Coxa saltans (snapping hip syndrome) can occur in two forms: external/lateral or interior/medial/anterior. This patient has the external/lateral form. The external/lateral form involves the iliotibial band, tensor fascia, or gluteus medius, which snaps over the greater trochanter. The external form usually can be treated with physical therapy alone; however, several recent studies report satisfactory results with surgical treatment. Faraj and associates reported good results from surgical Z-plasty in a series of 10 patients. White and associates reported good results in a series of 16 patients with 17 hips who underwent surgical release of an external snapping hip. The interior/medial/anterior form can involve the iliopsoas tendon, acetabular labrum, subluxation of the hip, and loose bodies.

 

 

(SAE10BS.91) In the absence of developmental dysplasia of the hip, what is the most common cause of osteoarthritis? Review Topic

 

  1. Legg-Calve-Perthes disease

  2. Traumatic labral tear

  3. Repetitive high-impact activity such as football

  4. Femoroacetabular impingement

  5. Hip injury resulting from a direct impact such as a knee hitting a dashboard

 

PREFERRED RESPONSE 4

 

Femoroacetabular impingement is a mechanism for the development of early osteoarthritis for most nondysplastic hips. Early surgical intervention for treatment of femoroacetabular impingement, besides providing relief of symptoms, may decelerate the progression of the degenerative process for this group of young patients. There are two general types of femoroacetabular impingement. In cam impingement, the femoral deformity is usually a bump on the head-and-neck junction that impinges on the acetabular rim. The pincer type of impingement is caused by deformity on the acetabular side such as a deep socket or acetabular overcoverage due to retroversion. Both mechanisms create an obstacle for flexion and internal rotation.

 

(SAE08OS.110) Successful short-term outcomes following microfracture of the knee are associated with Review Topic

 

  1. a high fill-rate of the defect on MRI.

  2. a high body mass index.

  3. a long duration of preoperative symptoms.

  4. microfracture of the patella.

  5. anterior cruciate ligament insufficiency.

 

PREFERRED RESPONSE 1

 

Short-term outcome studies of microfracture show good success associated with three variables. These are high fill-rate on follow-up MRI of the defect, low body mass index, and a short duration of preoperative symptoms. Generally patellar microfracture results have been poor.

 

 

(SAE13SM.46) Chronic traumatic encephalopathy (CTE) is a neurodegenerative disease that is characterized by Review Topic

 

  1. onset most often by age 30.

  2. a temporary state of neuronal and axonal derangement.

  3. manifestations of affect such as apathy, irritability, and suicidal ideation.
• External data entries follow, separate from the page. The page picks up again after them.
/-- The block is read and checked, and the UPDATE takes its place in the queue of 64. -/
def State.submitUpdate (s : State) (i : Issue) (stamp : Nat) : State :=
  let refuse (t : State) (a : Answer) : State := t.completeAt i a.comp t.now
  match s.controlBytes (dPart i.desc) (dSrc i.desc) 256, s.plt.active with
  | .error a, _ => refuse (s.bump (R.updCount 5)) a
  | .ok _, none => refuse s ⟨9, 16⟩
  | .ok b, some v =>
    let u := s.updateBlank i stamp (BitVec.ofNat 2048 (ofBytes b))
    match s.updateRefused u v with
    | some a => refuse (s.bump (R.updCount 5)) a
    | none => if 64 ≤ s.upd.queue.length then refuse s ⟨12, 42⟩ else s.setUpd { queue := s.upd.queue ++ [u] }

/-- The UPDATEs that hold a run place: the first RUN of those with ready work, in issue order. -/
def State.runPlaces (s : State) : List Update := (s.upd.queue.filter s.updateReady).take (s.fld R.updCfg 0 3)

/-- Abort an UPDATE (R387): in CONTEXT mode its gradient context is aborted with no messages to peers. -/
def State.abortUpdateWith (s : State) (u : Update) (reason : Nat) : State :=
  match u.ctx with
  | some k => (match s.ctx k with
    | some c => s.abortCtxWith k c false reason
    | none => s.endUpdate u ⟨5, reason⟩ 0)
  | none => s.endUpdate u ⟨5, reason⟩ 0

/-- ABORT of an UPDATE. -/
def State.abortUpdate (s : State) (u : Update) : State := s.abortUpdateWith u 0

end Sys2Proof.Machine
end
  4. absence of gross pathological brain changes upon autopsy.

 

PREFERRED RESPONSE 3

 

CTE is a neurodegenerative disease that occurs years or decades after recovery from acute or postacute effects of head trauma. The exact relationship between concussion and CTE is not entirely clear; however, early behavioral manifestations of CTE have been described by family and providers to include apathy, irritability, and suicidal ideation. For some patients, cognitive difficulty such as poor episodic memory and executive function may be the first signs of CTE. Onset most often occurs in midlife after athletes have completed their sports careers, with mean age of onset at 42 years. The effects on the brain are degenerative, leading to a permanent state of derangement. Autopsy findings demonstrate multiple gross pathological findings. The condition is more common among contact athletes.